Pour compléter les propositions de Mme de Menthon :
http://h16free.com/2013/05/15/23295-ces-10-pratiques-a-cesser-durgence-pour-amoindrir-la-catastrophe-francaise
Tholar
- 17/05/2013 - 10:32
@jerem
Ah ce jerem, toujours la même succession de posts pour nous faire rire.
Et ce qui est important pour jerem, pour appuyer ses thèses gauchistes, c'est de balancer des chiffres à tort et à travers, faux bien évidemment, pour tenter de convaincre un éventuel autre gauchiste qui passerait par là.
Eh jerem, le taux d'endettement du Pays Bas n'est pas de 180 %, mais de 66 % selon le FMI (source autrement plus crédible que vous, sans vouloir vous offenser) et pointe à la 47ème place, loin derrière la France, fière de 19 ème position et de ses presque 90 %.http://fr.wikipedia.org/wiki/Liste_de_pays_par_dette_publique

Roxy
- 17/05/2013 - 10:08
Hollande commente l'actualité. Il ne dirige pas encore
Donnons lui crédit d'assumer un peu mieux sa politique sociale démocrate. C'est déjà un progrès.
Le problème avec Hollande , c'est de confondre leadership et esprit de décision. Il a beau décider, personne ne comprend le pourquoi, car le cap n'est pas clair.

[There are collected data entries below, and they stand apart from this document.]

/-! ### modNvm -/

@[simp] theorem modNvm_regs (f : NvmSt → NvmSt) (d : Dev) : (d.modNvm f).regs = d.regs := (rfl)
@[simp] theorem modNvm_live (f : NvmSt → NvmSt) (d : Dev) : (d.modNvm f).live = d.live := (rfl)
@[simp] theorem modNvm_staged (f : NvmSt → NvmSt) (d : Dev) : (d.modNvm f).staged = d.staged := (rfl)
@[simp] theorem modNvm_hold (f : NvmSt → NvmSt) (d : Dev) : (d.modNvm f).hold = d.hold := (rfl)
@[simp] theorem modNvm_latch (f : NvmSt → NvmSt) (d : Dev) : (d.modNvm f).latch = d.latch := (rfl)
@[simp] theorem modNvm_raised (f : NvmSt → NvmSt) (d : Dev) : (d.modNvm f).raised = d.raised := (rfl)
@[simp] theorem modNvm_popped (f : NvmSt → NvmSt) (d : Dev) : (d.modNvm f).popped = d.popped := (rfl)
@[simp] theorem modNvm_emptied (f : NvmSt → NvmSt) (d : Dev) : (d.modNvm f).emptied = d.emptied := (rfl)
@[simp] theorem modNvm_clk (f : NvmSt → NvmSt) (d : Dev) : (d.modNvm f).clk = d.clk := (rfl)
@[simp] theorem modNvm_host (f : NvmSt → NvmSt) (d : Dev) : (d.modNvm f).host = d.host := (rfl)
@[simp] theorem modNvm_streams (f : NvmSt → NvmSt) (d : Dev) : (d.modNvm f).streams = d.streams := (rfl)
@[simp] theorem modNvm_lanes (f : NvmSt → NvmSt) (d : Dev) : (d.modNvm f).lanes = d.lanes := (rfl)
@[simp] theorem modNvm_spr (f : NvmSt → NvmSt) (d : Dev) : (d.modNvm f).spr = d.spr := (rfl)
@[simp] theorem modNvm_msh (f : NvmSt → NvmSt) (d : Dev) : (d.modNvm f).msh = d.msh := (rfl)
@[simp] theorem modNvm_cap (f : NvmSt → NvmSt) (d : Dev) : (d.modNvm f).cap = d.cap := (rfl)
@[simp] theorem modNvm_flt (f : NvmSt → NvmSt) (d : Dev) : (d.modNvm f).flt = d.flt := (rfl)
@[simp] theorem modNvm_mem (f : NvmSt → NvmSt) (d : Dev) : (d.modNvm f).mem = d.mem := (rfl)
@[simp] theorem modNvm_chk (f : NvmSt → NvmSt) (d : Dev) : (d.modNvm f).chk = d.chk := (rfl)
@[simp] theorem modNvm_freeCtr (f : NvmSt → NvmSt) (d : Dev) : (d.modNvm f).freeCtr = d.freeCtr := (rfl)
@[simp] theorem modNvm_mapSnap (f : NvmSt → NvmSt) (d : Dev) : (d.modNvm f).mapSnap = d.mapSnap := (rfl)
@[simp] theorem modNvm_powerList (f : NvmSt → NvmSt) (d : Dev) : (d.modNvm f).powerList = d.powerList := (rfl)
@[simp] theorem modNvm_hkp (f : NvmSt → NvmSt) (d : Dev) : (d.modNvm f).hkp = d.hkp := (rfl)
@[simp] theorem modNvm_cpu (f : NvmSt → NvmSt) (d : Dev) : (d.modNvm f).cpu = d.cpu := (rfl)
@[simp] theorem modNvm_ecc (f : NvmSt → NvmSt) (d : Dev) : (d.modNvm f).ecc = d.ecc := (rfl)
@[simp] theorem modNvm_dma (f : NvmSt → NvmSt) (d : Dev) : (d.modNvm f).dma = d.dma := (rfl)
@[simp] theorem modNvm_bst (f : NvmSt → NvmSt) (d : Dev) : (d.modNvm f).bst = d.bst := (rfl)
@[simp] theorem modNvm_clsWritten (f : NvmSt → NvmSt) (d : Dev) : (d.modNvm f).clsWritten = d.clsWritten := (rfl)
@[simp] theorem modNvm_mgmt (f : NvmSt → NvmSt) (d : Dev) : (d.modNvm f).mgmt = d.mgmt := (rfl)
@[simp] theorem modNvm_pwr (f : NvmSt → NvmSt) (d : Dev) : (d.modNvm f).pwr = d.pwr := (rfl)
@[simp] theorem modNvm_thm (f : NvmSt → NvmSt) (d : Dev) : (d.modNvm f).thm = d.thm := (rfl)
@[simp] theorem modNvm_sec (f : NvmSt → NvmSt) (d : Dev) : (d.modNvm f).sec = d.sec := (rfl)
@[simp] theorem modNvm_nvm (f : NvmSt → NvmSt) (d : Dev) : (d.modNvm f).nvm = f d.nvm := (rfl)
@[simp] theorem modNvm_cnt (f : NvmSt → NvmSt) (d : Dev) : (d.modNvm f).cnt = d.cnt := (rfl)
@[simp] theorem modNvm_busWord (f : NvmSt → NvmSt) (d : Dev) : (d.modNvm f).busWord = d.busWord := (rfl)
@[simp] theorem modNvm_busRes (f : NvmSt → NvmSt) (d : Dev) : (d.modNvm f).busRes = d.busRes := (rfl)
@[simp] theorem modNvm_tap (f : NvmSt → NvmSt) (d : Dev) : (d.modNvm f).tap = d.tap := (rfl)
@[simp] theorem modNvm_boundary (f : NvmSt → NvmSt) (d : Dev) : (d.modNvm f).boundary = d.boundary := (rfl)
@[simp] theorem modNvm_reg (f : NvmSt → NvmSt) (k : Nat) (d : Dev) : (d.modNvm f).reg k = d.reg k := (rfl)
@[simp] theorem modNvm_fld (f : NvmSt → NvmSt) (g : Fld) (d : Dev) : (d.modNvm f).fld g = d.fld g := (rfl)
@[simp] theorem modNvm_on (f : NvmSt → NvmSt) (g : Fld) (d : Dev) : (d.modNvm f).on g = d.on g := (rfl)
@[simp] theorem modNvm_domOn (f : NvmSt → NvmSt) (x : Dom) (d : Dev) : (d.modNvm f).domOn x = d.domOn x := (rfl)
@[simp] theorem modNvm_rest (f : NvmSt → NvmSt) (d : Dev) : (d.modNvm f).rest = d.rest.modNvm f := (rfl)
@[simp] theorem modNvm_liveWord (f : NvmSt → NvmSt) (k : Nat) (d : Dev) : (d.modNvm f).liveWord k = d.liveWord k := (rfl)
@[simp] theorem modNvm_lv (f : NvmSt → NvmSt) (g : Fld) (d : Dev) : (d.modNvm f).lv g = d.lv g := (rfl)
@[simp] theorem modNvm_lvOn (f : NvmSt → NvmSt) (g : Fld) (d : Dev) : (d.modNvm f).lvOn g = d.lvOn g := (rfl)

Il assume en creux: la gauche n'est pas sadique, ne veut pas par plaisir augmenter les impôts, il n'est pas masochiste.Il ne veut pas passer aux générations futures le poids de la dette, etc..
Le grand malentendu revient a la façon dont il a été élu, sans vouloir affirmer clairement sa ligne politique.
Il a peut être un travail ingrat, qui est de faire évoluer le parti socialiste, et leur faire faire leur aggiornamento.
Bien. Mais un vrai chef fixe la direction,clairement, et obtient l'assentiment du pays. On n'y et pas encore.
Affirmer: Je suis président donc je décide, c'est encore très loin du compte.
Il decide, mais personne ne le suit.